Not everyone is made to be a leader... there are leaders and then there are followers. What makes a good leader? Leaders come from all walks of life, economic background and from either gender. Leadership does not discriminate. Some people are natural leaders; they are born with the characteristics and qualities it takes to be a good leader. Some individuals develop into good leaders. They draw on their personal lives, the experiences in the workforce or from others they have chosen to emulate because of their leadership style. Everyone will be challenged to be a good leader at some point in their lifetimes. Unfortunately, many of these individuals will fail or never reach the level of respect as a leader because they lack the right skills to demonstrate good leadership; they lack sufficient experience, the ability to learn to be a good leader or the desire to work with others effectively and efficiently. Leaders need to be able to influence, persuade, stimulate, and inspire others to perform tasks with little or no question and without regard for their own self-interest; the result is the goal of the organization. Leaders, like companies, can perform well until a certain level. An individual needs to understand their own limitations and be able to relinquish the authority when their skills are not sufficient to complete the task at hand. This paper will analyze three situations where organizations have faltered under power leadership and recommendations on how the situation could have changed.

Scenario #1

A research and consulting firm, worth between $125M and $150M with approximately 500 employees, had just announced that they are going to grow 20% a year for the next 5 years and increase their stock price to over $100 per share. The company conducts business in the information technology sector providing information pertaining to technology so an organization can make strategic business decisions.

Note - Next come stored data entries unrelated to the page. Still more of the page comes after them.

-- ==== Sys2Proof/Machine/Refs.lean ====
section
/-! DEFINITION. References, selection and the root (chapter 07): qualification of the ten sources, the selector, switches, the
DPLL with holdover, and the 1 pps input with its discipline of time-of-day. -/
namespace Sys2Proof.Machine

/-- The APLL is LOCKED (R171). -/
def Mach.locked (m : Mach) : Bool := m.f ROOT_STAT.APLL == 2

/-- Measurement runs: while the APLL is LOCKED, from the Clocks step onward (R157). -/
def Mach.measuring (m : Mach) : Bool := m.powered && m.locked && m.boot.clocks

/-! ## The DPLL's tuning word (R154, R167) -/

/-- The bound of ROOT_TUNE in ppt. -/
def tuneMax : Int := 200000000

/-- TUNE_INIT as it acts. -/
def Mach.tuneInit (m : Mach) : Int := clampI (-tuneMax) tuneMax (signed 32 (m.f TUNE_INIT.TUNE))

/-- Set ROOT_TUNE. -/
def Mach.setTune (y : Int) (m : Mach) : Mach := m.put ROOT_TUNE.TUNE (unsign 32 y)

/-- ROOT_TUNE moves to a target within its range and stays there: at once without a slew limit, else it slews as time passes (R154,
R167, R169). -/
def Mach.tuneTo (y : Int) (m : Mach) : Mach :=
  let d := clampI (-tuneMax) tuneMax y
  let m1 := m.updRoot (fun r => { r with target := d, slewFrac := if m.fb ROOT_STAT.FSLEWING then r.slewFrac else 0 })
  if m.tune = d || m.slewSteps.isNone then (m1.setTune d).put ROOT_STAT.FSLEWING 0 else m1.put ROOT_STAT.FSLEWING 1

/-- ROOT_TUNE stays where it is: a slew under way ends (R163, R165). -/
def Mach.tuneHold (m : Mach) : Mach := m.put ROOT_STAT.FSLEWING 0

/-- The steps after which a slew under way has reached its target (R167). -/
def Mach.slewLeft (m : Mach) : Nat :=
  m.slewSteps.elim 0 (fun q => (m.root.target - m.tune).natAbs * q - m.root.slewFrac)

/-- TUNE_SLEW_DONE (R167): time moves on until ROOT_TUNE has slewed to the target of FREERUN or HOLDOVER. -/
def Mach.tuneDone (m : Mach) : Mach :=
  if m.fb ROOT_STAT.FSLEWING && (m.f ROOT_STAT.DPLL = 0 || m.f ROOT_STAT.DPLL = 3) && m.locked then m.advNow (m.now + m.slewLeft) else m

/-- The configured bandwidth code; 9 to 15 act as 8. -/
def Mach.bwCode (m : Mach) : Nat := Nat.min 8 (m.f ROOT_CFG.BW)

/-- A bandwidth code in 0.01 Hz. -/
def bwHz : Nat → Nat
  | 0 => 1 | 1 => 3 | 2 => 10 | 3 => 30 | 4 => 100 | 5 => 300 | 6 => 1000 | 7 => 3000 | _ => 10000

/-- The effective bandwidth for a source: the largest code not above the configured one and f_PD / 20 (R167). -/
def Mach.bwFor (m : Mach) (i : Nat) : Nat :=
  (((List.range (m.bwCode + 1)).reverse.find? (fun c => bwHz c * 20 * m.f (REF_FB.FB i) ≤ 240000000000))).getD 0

/-- The source that the DPLL follows. -/
def Mach.src (m : Mach) : Option Nat := if m.f SEL_STAT.SRC < 10 then some (m.f SEL_STAT.SRC) else none

/-- The effective bandwidth code; with no source it is the configured code (R167). -/
def Mach.bwEff (m : Mach) : Nat := m.src.elim m.bwCode m.bwFor

/-- ROOT_STAT as it reads: BW_EFF and BWCLAMP are present conditions once the APLL has left OFF (R167). -/
def Mach.rootStat (m : Mach) : Word :=
  if m.f ROOT_STAT.APLL = 0 then m.reg 0x010310
  else setF (setF (m.reg 0x010310) 16 4 m.bwEff) 10 1 (b2n (m.bwEff < m.bwCode))

/-! ## The selector (R160 to R162) -/

/-- Source i is QUALIFIED. -/
def Mach.qualified (m : Mach) (i : Nat) : Bool := i < 10 && m.f (REF_STAT.STATE i) == 3

/-- The best candidate of R161. -/
def Mach.bestSrc (m : Mach) : Option Nat :=
  ((List.range 10).filter (fun i => m.qualified i && m.f (REF_CFG.PRIO i) ≠ 0)).foldl (fun (acc : Option Nat) i =>
    match acc with
    | none => some i
    | some b => if m.f (REF_CFG.PRIO i) < m.f (REF_CFG.PRIO b) then some i else some b) none

/-- Mark the followed source in REF_STAT. -/
def Mach.showSrc (v : Nat) (m : Mach) : Mach :=
  (forN 10 (fun i t => t.put (REF_STAT.SELECTED i) (b2n (i = v))) m).put SEL_STAT.SRC v

/-- The timer of a pending source stops. -/
def Mach.noPend (m : Mach) : Mach := (m.put SEL_STAT.PEND 15).put SEL_STAT.WTR_LEFT 0

/-- Steps of HAVG and of HGUARD (R168). -/
def Mach.histWin (m : Mach) : Nat := 200000000 * 10 ^ Nat.min 4 (m.f HOLD_CFG.HAVG)
def Mach.histGuard (m : Mach) : Nat :=
  match m.f HOLD_CFG.HGUARD with
  | 0 => 0
  | 1 => 20000000
  | 2 => 200000000
  | _ => 2000000000

/-- The sum of ROOT_TUNE over `want` steps of the history, behind the latest `skip` steps of it: a span that an end of the window cuts
counts with its mean. -/
def histSum : Nat → Nat → List (Nat × Int) → Int
  | _, _, [] => 0
  | skip, want, x :: xs =>
    if x.1 ≤ skip then histSum (skip - x.1) want xs
    else
      let c := Nat.min (x.1 - skip) want
      x.2 * c / x.1 + histSum 0 (want - c) xs

/-- TRACK time in the history. -/
def Mach.histLen (m : Mach) : Nat := m.root.hist.foldl (fun a x => a + x.1) 0

/-- HOLD_AVG once HIST_VALID is 1: the mean of ROOT_TUNE over HAVG seconds of TRACK time that end HGUARD seconds before its present end,
rounded down to 1 ppt (R168; DESIGN CHOICE, log entry 90). -/
def Mach.holdAvg (m : Mach) : Int := histSum m.histGuard m.histWin m.root.hist / m.histWin

/-- The DPLL enters HOLDOVER (R165, R169). -/
def Mach.holdover (m : Mach) : Mach :=
  let weak := !m.fb ROOT_STAT.HIST_VALID
  let y := if weak then m.tune else m.holdAvg
  let m1 := ((((m.noPend.showSrc 14).put ROOT_STAT.DPLL 3).put ROOT_STAT.WEAK (b2n weak)).put ROOT_STAT.PSLEWING 0).put ROOT_EVT.HOLDOVER 1
  let m2 := (m1.updRoot (fun r => { r with holdAt := m.now, holdRaised := false, good := 0, far := 0 })).put HOLD_TIME.TIME 0
  (m2.raise fHoldover 0 (word (unsign 32 y))).tuneTo y

/-- The DPLL returns to FREERUN (R165). -/
def Mach.freerun (m : Mach) : Mach :=
  let m1 := (((m.noPend.showSrc 15).put ROOT_STAT.DPLL 0).put ROOT_STAT.WEAK 0).put ROOT_STAT.PSLEWING 0
  (m1.updRoot (fun r => { r with good := 0, far := 0 })).tuneTo m.tuneInit

/-- The selector delivers a source (R163 step 1): ROOT_TUNE holds until its first divided edge. -/
def Mach.switchTo (i : Nat) (m : Mach) : Mach :=
  let m1 := (((m.noPend.showSrc i).put SEL_STAT.SWITCHING 1).put ROOT_STAT.DPLL 1).put ROOT_STAT.WEAK 0
  (m1.updRoot (fun r => { r with prev := m.f SEL_STAT.SRC, good := 0, far := 0, edgeAt := none })).tuneHold

/-- No source may be followed: HOLDOVER, with NOSRC where the selected source was lost. -/
def Mach.noSource (lost : Bool) (m : Mach) : Mach :=
  if m.f ROOT_STAT.DPLL = 3 then m else (if lost then m.put SEL_EVT.NOSRC 1 else m).holdover

/-- The rules of AUTO (R161). -/
def Mach.selAuto (m : Mach) : Mach :=
  match m.src, m.bestSrc with
  | none, none => m
  | none, some b => m.switchTo b
  | some s, best =>
    if !m.qualified s then
      (match best with
       | some b => m.switchTo b
       | none => m.noSource true)
    else
      let p := fun i => if m.f (REF_CFG.PRIO i) = 0 then 16 else m.f (REF_CFG.PRIO i)
      match best with
      | none => m.noPend
      | some b =>
        if b = s || !(p b < p s || (p b = p s && b < s)) || !m.fb SEL_CFG.REVERT then m.noPend
        else if m.f SEL_STAT.PEND = b then (if m.f SEL_CFG.WTR = 0 then m.switchTo b else m)
        else ((m.put SEL_STAT.PEND b).put SEL_STAT.WTR_LEFT (m.f SEL_CFG.WTR)).updRoot (fun r => { r with wtrAt := m.now })

/-- One evaluation of the selector. A change that falls in a switch waits for it (R162). -/
def Mach.selEval (m : Mach) : Mach :=
  if !m.locked then m
  else if m.fb SEL_STAT.SWITCHING then m.updRoot (fun r => { r with again := true })
  else match m.f SEL_CTL.MODE with
  | 0 => m.selAuto
  | 1 =>
    let s := m.f SEL_CTL.FORCE_SRC
    if m.qualified s then (if m.src = some s then m.noPend else m.switchTo s) else m.noSource false
  | 2 => m.noSource false
  | _ => if m.f ROOT_STAT.DPLL = 0 && m.f SEL_STAT.SRC = 15 then m else m.freerun

/-- What is left at real time `now` of a count of `v` units of `u` steps that began at real time t, begun units counted. -/
def unitsLeft (now v u t : Nat) : Nat := (v * u - (now - t) + u - 1) / u

/-- The real time that the qualification timers have reached: they are frozen while the APLL is not LOCKED (R157). -/
def Mach.qualNow (m : Mach) : Nat := m.root.frozen.getD m.now

/-- WTR_EXPIRE (R161): the timer ends. -/
def Mach.wtrExpire (s : Mach) : Mach :=
  let b := s.f SEL_STAT.PEND
  let m := if b = 15 then s else s.advNow (s.root.wtrAt + 200000000 * s.f SEL_STAT.WTR_LEFT)
  if b = 15 || !m.locked || m.fb SEL_STAT.SWITCHING then s
  else if m.bestSrc = some b then m.switchTo b else m.noPend.selEval

/-- SWITCH_EDGE (R163 steps 2 and 3): the first divided edge of the new source arrives with a phase difference. -/
def Mach.switchEdge (err : Word) (m : Mach) : Mach :=
  match m.src with
  | none => m
  | some i =>
    if !m.fb SEL_STAT.SWITCHING || !m.measuring then m
    else
      let built := m.fb SEL_CFG.PBO && i ≠ 9
      let m1 := (((m.put SEL_STAT.SWITCHING 0).put SEL_EVT.SWITCH 1).put SEL_STAT.SWITCHES (satInc 255 (m.f SEL_STAT.SWITCHES))).put
        PHASE_ERR.ERR (if built then 0 else err.toNat)
      let m2 := ((m1.put ROOT_STAT.PSLEWING (b2n (!built && err ≠ 0))).updRoot (fun r => { r with edgeAt := some m.now })).raise fSrcSwitch i
        (word (m.root.prev + 16 * i))
      if m2.root.again then (m2.updRoot (fun r => { r with again := false })).selEval else m2

/-! ## Qualification (R155 to R159) -/

/-- The range of R74 for an input mode holds: f_i = 2.4 GHz × RDIV / FB. -/
def modeRange (mode rdiv fb : Nat) : Bool :=
  let f := 2400000000 * rdiv
  match mode with
  | 0 => fb ≤ f && f ≤ 800000000 * fb
  | 1 => 1000 * fb ≤ f && f ≤ 800000000 * fb
  | 2 => fb ≤ f && f ≤ 250000000 * fb
  | _ => false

The company had been doing quite well, approaching the critical $150M mark and the board of directors wanted to continue with the same people at the helm. The idea sounded great to everyone from the presidents all the way down to the administrative assistants. The company did what many other companies do when they want to grow, they expand. The company bought the consulting part of a smaller research and consulting company. This added sixty employees, two offices in opposite sides of the country, and a number of virtual offices throughout the United States. It also started to hire other consultants who were experts within the IT field to bolster its ranks. It also formed partnerships with small niche consulting firms where it did not have expertise or was quite thin. The company maintained course and appeared to be doing exactly what it set out to do; the company was riding the wave of the Dot.com boom. Small internet companies were popping up by the hundreds every day and they all needed help bring their product or service to market.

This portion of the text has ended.